[Requirement] Only a slice of the listing below is wanted. Retype the lines from the one containing "def indicesSeen (p" through the one containing "(indicesSeen p s).map", exactly, both ends included.

————————

-- ==== Sys2Proof/Tests/Slice0.lean ====
section
/-! SUPPORT. Tests: the well-formedness checks refuse ill-formed commands, words written out from spec/30_encoding.md
decode to their commands, single steps give the results of spec/95_test_vectors.md (the section is named at each group),
and every statement with hypotheses has a state and operands that meet them. -/

set_option Elab.async false

namespace Sys2Proof.Tests

open Sys2Proof.Machine

/-! ### Helpers -/

/-- A finite record of the reference configuration: its limbs, exponent, sign and precision. -/
def num (ls : List (BitVec 32)) (exp : Int) (neg : Bool := false) (prec : BitVec 16 := 5) : DValue :=
  { limbs := ls, exp := exp, neg := neg, cls := .fin, prec := prec }

/-- The reset state with `D1 = a`, `D2 = b`, `X1 = x`, a text in the buffer and host events pending. -/
def bench (a b : DValue) (x : XWord) (text : List Byte) (events : List HostEvent) : State :=
  { (((State.reset.writeD 1 a).writeD 2 b).writeX 1 x).writeText 0 text with
    tlen := BitVec.ofNat 16 text.length, pending := events }

/-- `D[r]` after a step. -/
def dAfter (r : DReg) : Result → Option DValue
  | .next t => some (t.readD r)
  | _ => none

/-- `X[i]` after a step. -/
def xAfter (i : XReg) : Result → Option XWord
  | .next t => some (t.readX i)
  | _ => none

/-- What the port answered in a step. -/
def portAfter : Result → Option PortResponse
  | .next t => some t.port
  | _ => none

/-- `FLAGS` after a step. -/
def flagsAfter : Result → Option Word
  | .next t => some t.flags.word
  | _ => none

/-- `TBUF` as listed, `TLEN`, `FINFO` and `FEXP` after a step. -/
def recordAfter : Result → Option (List Byte × Nat × Nat × Int)
  | .next t => some (t.tbuf.cells.map Prod.snd, t.tlen.toNat, t.finfo.toNat, t.fexp.toInt)
  | _ => none

def zero : DValue := num [0, 0, 0, 0, 0] 0
def one : DValue := num [1, 0, 0, 0, 0] 0
def twoHalf : DValue := num [2, 50000000, 0, 0, 0] 0
def three : DValue := num [3, 0, 0, 0, 0] 0
def threeHalf : DValue := num [3, 50000000, 0, 0, 0] 0
def nines : DValue := num [99999999, 99999999, 99999999, 99999999, 99999999] (-8)
def maxv : DValue := num [1, 0, 0, 0, 0] 67108864
def minv : DValue := num [1, 0, 0, 0, 0] (-67108864)
def inf : DValue := { zero with cls := .inf }
def negInf : DValue := { inf with neg := true }
def nan : DValue := { zero with cls := .nan }

/-- Runs one command on the bench. -/
def run (i : Instr) (a b : DValue) (x : XWord := 0) (text : List Byte := []) : Result := exec i (bench a b x text [])

/-! ### WellFormed refuses ill-formed commands (R95 (c), (d)) -/

theorem test_ldc_unassigned_is_ill_formed : (Instr.ldc 0 14).wellFormed 5 = false := by decide
theorem test_ldc_last_id_is_ill_formed : (Instr.ldc 0 511).wellFormed 5 = false := by decide
theorem test_setprec_zero_is_ill_formed : (Instr.setprec 0 0).wellFormed 5 = false := by decide
theorem test_setprec_above_n_is_ill_formed : (Instr.setprec 0 6).wellFormed 5 = false := by decide
theorem test_setprec_n_is_well_formed : (Instr.setprec 0 5).wellFormed 5 = true := by decide

/-! ### Words written out from the formats and opcodes of R91 and R93 -/

theorem test_decode_limb_store :
    decode 5 0x00000000 = .ok .nop ∧ decode 5 0x01210000 = .ok (.mov 2 1) ∧ decode 5 0x02120000 = .ok (.neg 1 2) ∧
    decode 5 0x03010000 = .ok (.abs 0 1) ∧ decode 5 0x047001FE = .ok (.ldc 7 510) ∧
    decode 5 0x05200003 = .ok (.setprec 2 3) ∧ decode 5 0x06070000 = .ok (.getprec 0 7) ∧
    decode 5 0x08100000 = .ok (.fromu64 1 0) := by decide +kernel

theorem test_decode_conversions :
    decode 5 0x09120000 = .ok (.fromi64 1 2) ∧ decode 5 0x0A120000 = .ok (.fromf64 1 2) ∧
    decode 5 0x0C210000 = .ok (.tou64 2 1) ∧ decode 5 0x0D210000 = .ok (.toi64 2 1) ∧
    decode 5 0x0E210000 = .ok (.tof64 2 1) := by decide +kernel

theorem test_decode_arithmetic :
    decode 5 0x10312000 = .ok (.add 3 1 2) ∧ decode 5 0x11312000 = .ok (.sub 3 1 2) ∧
    decode 5 0x12312000 = .ok (.mul 3 1 2) ∧ decode 5 0x13312000 = .ok (.div 3 1 2) ∧
    decode 5 0x14210000 = .ok (.recip 2 1) ∧ decode 5 0x15210000 = .ok (.sqrt 2 1) := by decide +kernel

theorem test_decode_comparisons :
    decode 5 0x20512000 = .ok (.cmp 5 1 2) ∧ decode 5 0x21310000 = .ok (.iszero 3 1) ∧
    decode 5 0x22310000 = .ok (.isone 3 1) ∧ decode 5 0x23310000 = .ok (.isint 3 1) ∧
    decode 5 0x24310000 = .ok (.isneg 3 1) ∧ decode 5 0x25310000 = .ok (.isnan 3 1) ∧
    decode 5 0x26310000 = .ok (.isinf 3 1) ∧ decode 5 0x27310000 = .ok (.isfin 3 1) ∧
    decode 5 0x28310000 = .ok (.classof 3 1) := by decide +kernel

theorem test_decode_text :
    decode 5 0x30400000 = .ok (.parse 4) ∧ decode 5 0x31041000 = .ok (.format 4 1 .sci) ∧
    decode 5 0x31041001 = .ok (.format 4 1 .fix) := by decide +kernel

/-- spec/95_test_vectors.md 2.1: every illegal word it lists. -/
theorem test_decode_illegal :
    ([0x10312001, 0x00100000, 0x01213000, 0x07000000, 0x0B000000, 0x0F000000, 0x16000000, 0x1F000000, 0x29000000,
        0x2F000000, 0x32000000, 0xFF000000, 0xFFFFFFFF, 0x0400000E, 0x040000FF, 0x040001FF, 0x04000200, 0x04010001,
        0x05000000, 0x05000006, 0x30410000, 0x31140000, 0x31041002] : List Word).all
      (fun w => match decode 5 w with | .ok _ => false | .error _ => true) = true := by decide +kernel

theorem test_table_word : decodeTableWord 32 0x31041001 = some (.format 4 1 .fix) := by decide +kernel

/-! ### Limb store (spec/95_test_vectors.md 2.2, spec/40_limb_store.md) -/

theorem test_nop : run .nop twoHalf three = .next (bench twoHalf three 0 [] []) := rfl
theorem test_mov_copies_prec : dAfter 2 (run (.mov 2 1) (num [2, 50000000, 0, 0, 0] 0 false 3) zero) =
    some (num [2, 50000000, 0, 0, 0] 0 false 3) := by decide +kernel
theorem test_neg_value : dAfter 1 (run (.neg 1 1) twoHalf zero) = some (num [2, 50000000, 0, 0, 0] 0 true) := by
  decide +kernel
theorem test_neg_zero_and_infinity : dAfter 1 (run (.neg 1 1) zero zero) = some zero ∧
    dAfter 1 (run (.neg 1 1) inf zero) = some negInf := by decide +kernel
theorem test_abs : dAfter 0 (run (.abs 0 1) negInf zero) = some inf := by decide +kernel
theorem test_ldc_powers : dAfter 4 (run (.ldc 4 256) zero zero) =
      some (num [58, 77471754, 11143753, 98436826, 86111228] (-40)) ∧
    dAfter 7 (run (.ldc 7 510) zero zero) = some (num [1701411, 83460469, 23173168, 73037158, 84105728] 32) := by
  decide +kernel
theorem test_ldc_doubles : dAfter 2 (run (.ldc 2 12) zero zero) =
      some (num [17976, 93134862, 31570814, 52742373, 17043567] 304) ∧
    dAfter 3 (run (.ldc 3 13) zero zero) = some (num [22250, 73858507, 20138309, 2327173, 32404064] (-312)) := by
  decide +kernel
theorem test_setprec : dAfter 1 (run (.setprec 1 3) twoHalf zero) = some (num [2, 50000000, 0, 0, 0] 0 false 3) := by
  decide +kernel
theorem test_setprec_illegal : flagsAfter (run (.setprec 1 6) twoHalf zero) = some 0x8 := by decide +kernel
theorem test_getprec : xAfter 0 (run (.getprec 0 7) zero zero) = some 5 := by decide +kernel
theorem test_fromu64 : dAfter 3 (run (.fromu64 3 1) zero zero 0xFFFFFFFFFFFFFFFF) =
    some (num [1844, 67440737, 9551615, 0, 0] 16) := by decide +kernel
theorem test_fromu64_power : dAfter 3 (run (.fromu64 3 1) zero zero 0x002386F26FC10000) =
    some (num [1, 0, 0, 0, 0] 16) := by decide +kernel

/-! ### ADD and SUB (spec/95_test_vectors.md 2.3) -/

theorem test_add_last_limb : dAfter 3 (run (.add 3 1 2) one (num [1, 0, 0, 0, 0] (-32))) =
    some (num [1, 0, 0, 0, 1] 0) := by decide +kernel
theorem test_add_carry_to_maxv : dAfter 3 (run (.add 3 1 2) (num [50000000, 0, 0, 0, 0] 67108856)
    (num [50000000, 0, 0, 0, 0] 67108856)) = some maxv := by decide +kernel
theorem test_sub_borrow : dAfter 3 (run (.sub 3 1 2) (num [1, 23456789, 12500000, 0, 0] 8)
    (num [10000000, 0, 0, 0, 0] (-16))) = some (num [1, 23456789, 12499999, 90000000, 0] 8) := by decide +kernel
theorem test_sub_drops_past_the_last_limb : dAfter 3 (run (.sub 3 1 2) (num [1, 0, 0, 0, 0] 8)
    (num [1, 50000000, 0, 0, 0] (-24))) = some (num [99999999, 99999999, 99999999, 99999999, 0] 0) := by decide +kernel
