-- ==== Sys2Proof/Machine/Operands.lean ====
section
/-! DEFINITION. The operand forms (R62): the byte, zero-extended where it is a result, and the port, which
selects the indices a count command reads (R83). -/

namespace Sys2Proof.Machine

open Sys2Proof

/-- `zext_16` of a byte (R7, R64). -/
def zext16 (b : Byte) : BitVec 16 := b.zeroExtend 16

/-- `zext_16` of a count (R7, R64): at most `N - 1 <= 65535`, so nothing is lost (R86). -/
def count16 (n : Nat) : BitVec 16 := BitVec.ofNat 16 n

/-- The pair (head, tail) as port `p` sees it (R83): its own index live, the other through its view. Port K has
no view. -/
def indicesSeen (p : Port) (s : State) : Option (Nat × Nat) :=
  match p with
  | .P => some (s.head, readTailView s)
  | .C => some (readHeadView s, s.tail)
  | .K => none

/-- The number of bytes queued, as seen from port `p` (R83). -/
def availOn (p : Port) (s : State) : Option Nat :=
  (indicesSeen p s).map fun (h, t) => modN ((h : Int) - (t : Int)) s.cfg.N

/-- The number of bytes that can still be put, as seen from port `p` (R84): `N - 1 - a_X`. -/
def freeOn (p : Port) (s : State) : Option Nat :=
  (availOn p s).map fun a => s.cfg.N - 1 - a

/-- Full as the producer sees it (R81). -/
def fullSeen (s : State) : Bool := decide (nextIndex s.head s.cfg.N = readTailView s)

/-- Empty as the consumer sees it (R82). -/
def emptySeen (s : State) : Bool := decide (s.tail = readHeadView s)

end Sys2Proof.Machine
end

————————

[Exercise answer]
def indicesSeen (p : Port) (s : State) : Option (Nat × Nat) :=
  match p with
  | .P => some (s.head, readTailView s)
  | .C => some (readHeadView s, s.tail)
  | .K => none

/-- The number of bytes queued, as seen from port `p` (R83). -/
def availOn (p : Port) (s : State) : Option Nat :=
  (indicesSeen p s).map fun (h, t) => modN ((h : Int) - (t : Int)) s.cfg.N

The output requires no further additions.